Kendall's \(\tau_K\)

  • Kendall's \(\tau_K\) is a measure of monotonicity between X and Y
  • Let two pairs of random variables \((X_1,Y_1)\) and \((X_2,Y_2)\) be independent random vectors with the same distribution as \((X,Y)\)
  • The pairs \((X_1,Y_1)\) and \((X_2,Y_2)\) are concordant or discordant if \[ \operatorname{sign}\{ (X_1-X_2)(Y_1-Y_2) \} = 1 \hspace{1cm}\text{or}\hspace{1cm} \operatorname{sign}\{ (X_1-X_2)(Y_1-Y_2) \} = -1 \]
  • Concordant pairs are indicative of increasing monotonicity between \(X\) and \(Y\)
  • Discordant pairs indicate decreasing monotonicity \[ \tau_K = P\left( \text{concordant} \right) - P\left( \text{discordant} \right)\]
  • If \(X\) and \(Y\) are independent then \(\tau_K = 0\)
  • If \(\tau_K = 0\) then \(X\) and \(Y\) are dependent

Kendall's \(\tau_K\)

  • Using a random sample \((X_1,Y_1),(X_2,Y_2),\dots,(X_n,Y_n)\)
  • Estimator: count the number of concordant pairs and subtract from that the number of discordant pairs
  • In standardized form \[ \widehat{\tau}_K = {n \choose 2}^{-1} \sum_{i < j} \operatorname{sign} \{ (X_i-X_j)(Y_i-Y_j) \} \]
  • Tests of the hypotheses can be based on the exact finite sample distribution

Spearman \(\rho_S\)

  • Random sample \((X_1,Y_1),(X_2,Y_2),\dots,(X_n,Y_n)\)
  • Denote by \(\operatorname{R}(X_i)\) the rank of \(X_i\) among \(X_1,X_2,\dots,X_n\)
  • Denote by \(\operatorname{R}(Y_i)\) as the rank of \(Y_i\) among \(Y_1,Y_2,\dots,Y_n\)
  • Estimate of \(\rho_S\) is the sample correlation coefficient \[ r_S = \frac{\sum_{i=1}^n \left(\operatorname{R}(X_i)-((n+1)/2))(\operatorname{R}(Y_i)-((n+1)/2)\right)}{n(n^2-1)/12} \]
  • We accept \(HA:\) \(X\) and \(Y\) are dependent for large values of \(|r_S|\)
  • This test can be carried out using the exact distribution

The Geometry of Linear Models

  • Setup the following linear model (for \(i = 1,\dots,n\)) \[ Y_i = x_i^T \boldsymbol{\beta} + e_i^* \] where \(\boldsymbol{\beta}\) is a \(1 \times p\) vector of unkown parameters
  • \(\boldsymbol{\beta}\) are the parameter of interst
  • Center (usually using the median \(T(e_i^*) = \alpha\)) the errors \(e_i = e_i^* - \alpha\) \[ Y_i = \alpha + \boldsymbol{x}_i \boldsymbol{\beta} + e_i\]
  • Let \(f(t)\) be the pdf of the erros \(e_i\)
  • Assumption: \(f(t)\) can be either asymmetric or symmetric depending on whether signs or ranks are used
  • The intercept \(\alpha\) is independent of the slope \(\boldsymbol{\beta}\)
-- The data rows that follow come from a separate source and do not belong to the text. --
-- ==== Sys2Proof/Machine/Fields.lean ====
section
/-! DEFINITION. The named fields of the registers: offset in the block, lowest bit and width, as the register tables of the
specification give them. A field of a repeated register is named at the first of them. -/

namespace Sys2Proof.Machine

/-- A field of a register of a block. -/
structure Fld where
  ofs : Nat
  lo : Nat
  w : Nat
  deriving DecidableEq, Repr
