/-- A lane besides its blocks (R14, R512, R516). -/
structure LaneSt where
  reset : Bool := true           -- held in reset
  rails : Bool := false          -- every rail lies in its window (R512)
  enMem : Bool := false
  enRun : Bool := false
  broken : Bool := false         -- marked BROKEN (R313)
  attempts : Nat := 0            -- failed Axolotl attempts since both feeds were cycled (R55)
  verified : Bool := false       -- a verified image reported (R504)
  swept : Bool := false          -- the start sweep passed (R499)
  locked : Bool := false         -- LK fields are read-only (R7)
  debugSeen : Bool := false      -- R508
  active : Nat := 0              -- the boot record: ACTIVE, TRIAL, TRIES (R505)
  trial : Bool := false
  tries : Nat := 0
  rollback : Nat := 0            -- the OTP rollback counter
  bootPref : Nat := 0            -- the bank the record prefers at this boot, and the banks refused so far
  bootBad : Nat := 0
  cfgSha : List Word := []       -- what Tadpole keeps of the booted image: configuration and header digests (R504, R507)
  headSha : List Word := []
  ckOp : Nat := 0                -- the checkpoint engine: 0 idle, 1 GO, 2 XFER, and the tag
  ckTag : Nat := 0
  digestAll : Bool := false      -- every digest word has been written since the lane's reset or the entry to Chorus
  halted : Bool := false         -- a debug halt in force (R325)
  diverged : Bool := false       -- R325
  vgdUp : Bool := false          -- VGD is above its UVLO threshold (R277)
  vgdHeld : Bool := false        -- a VGD UVLO has not been acknowledged (R277)
  benchOff : List Nat := []      -- events that keep this lane's cells off in Bench (R359): collector * 512 + source
  unitTime : Nat := 0            -- the lane unit time in units of 2^-40 ns (R243)
  beaconCycle : Nat := 0         -- the unit-cycle counter as latched at the last beacon
  digest : Nat := 0              -- which digest words have been written (R331)
  fence : List Nat := []         -- cores that wait in XFENCE (R467)
  fenceAt : List (Nat × Nat) := []       -- the model time at which each began to wait, until its timeout has been raised
  user : List Nat := []          -- cores in U mode; the others are in M mode (R450)
  tap : TapSt := {}
  mtip : List Nat := []          -- cores whose machine timer interrupt is pending (R453)
  timecmp : List (Nat × Nat) := []       -- a core's mtimecmp, where it is not 2^64 - 1, and its mxctl, where it is not 3 (R453)
  mxctl : List (Nat × Nat) := []
  resv : List (Nat × Nat) := []          -- the load reservation a core holds: the number of its 64 bytes (R451)
  stores : List (Nat × List Byte) := []  -- the cores' stores to memory that no other agent sees yet, oldest first (R465)
  scrub : Nat := 0               -- where the scrubber stands above the DRAM base (R462)
  bistNext : Nat := 0            -- the slice that the sweep comes to next (R498)
  bistSlot : Option Nat := none  -- the slot of lane unit time that the last slice used, and where the sweep began, unless reported late
  sweepAt : Option Nat := none
  bistClean : Bool := false      -- every slice of this sweep has passed, and a full sweep has since reset (R507)
  bistFull : Bool := false
  cryOp : Nat := 0               -- the crypto command that runs; 0: none (R506)
  errH : Nat := 0                -- what the next read of ERRADDR_L latches (R478)
  deriving DecidableEq, Repr

/-- A collector: what it keeps per source, whether its own check has failed, and the events waiting to be logged (R353 to
R375). -/
structure Collector where
  pend : List (Nat × Pend) := []
  fault : Bool := false
  queue : List LogItem := []
  deriving DecidableEq, Repr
The Geometry of Linear Models

  • Let \(\boldsymbol{Y} = (Y_1,\dots,Y_n)^T\) denote the \(n \times 1\) vector of observations
  • Let \(\boldsymbol{X}\) denote the \(n × p\) matrix with rows \(x^T_i\)
  • Then we can write the linear model in matrix form: \[ \boldsymbol{Y} = \boldsymbol{1}\alpha + \boldsymbol{X}\boldsymbol{\beta} + \boldsymbol{e} \]
  • \(\boldsymbol{X}\) is centered (that's fine since we have \(\alpha\) in the model), and assume \(\boldsymbol{X}\) is full column rank
  • Let \(\Omega_F\) be the column space spanned by coluns of \(\boldsymbol{X}\)
  • So we can rewrite the linear model as (coordinate-free because not restricited to any specific basis vectors) \[ \boldsymbol{Y} = \boldsymbol{1}\boldsymbol{\beta} + \boldsymbol{\eta} + \boldsymbol{e} \] with \(\boldsymbol{\eta} = \Omega_F\)

The Geometry of Linear Models

  • Now we can estimate \(\boldsymbol{\beta}\)
  • And test hypothesis \[ H_0: \boldsymbol{M}\boldsymbol{\beta} = 0 \hspace{2cm} H_A: \boldsymbol{M}\boldsymbol{\beta} \ne 0 \]
  • \(\boldsymbol{M}\) is a \(q \times p\) matrix of full rank

The Geometry of Estimation

\[ \boldsymbol{Y} = \boldsymbol{1}\boldsymbol{\beta} + \boldsymbol{\eta} + \boldsymbol{e} \hspace{1cm}\text{with}\hspace{1cm} \boldsymbol{\eta} = \Omega_F\]

  • Task is to minimize some distance between \(\boldsymbol{Y}\) and subspace \(\Omega_F\)
  • Think of \(\boldsymbol{\eta}\) as a hyperplane and the task as projecting \(\boldsymbol{Y}\) onto it
  • For the projection we need to define a distance
  • Instead of using the usual Euclidean distance, we use a distance based on signs and ranks \[ \| v_i \|_{\varphi} = \sum_{i=1}^n a(R(v_i)) v_i \]
  • with scores \(a(1) \le a(2) \le \cdots \le a(n)\) and score function \(a(i) = \varphi(i/(n+1))\)
  • \(\varphi\) is nondecreasing, centered, standardized and defined on the interval \((0,1)\)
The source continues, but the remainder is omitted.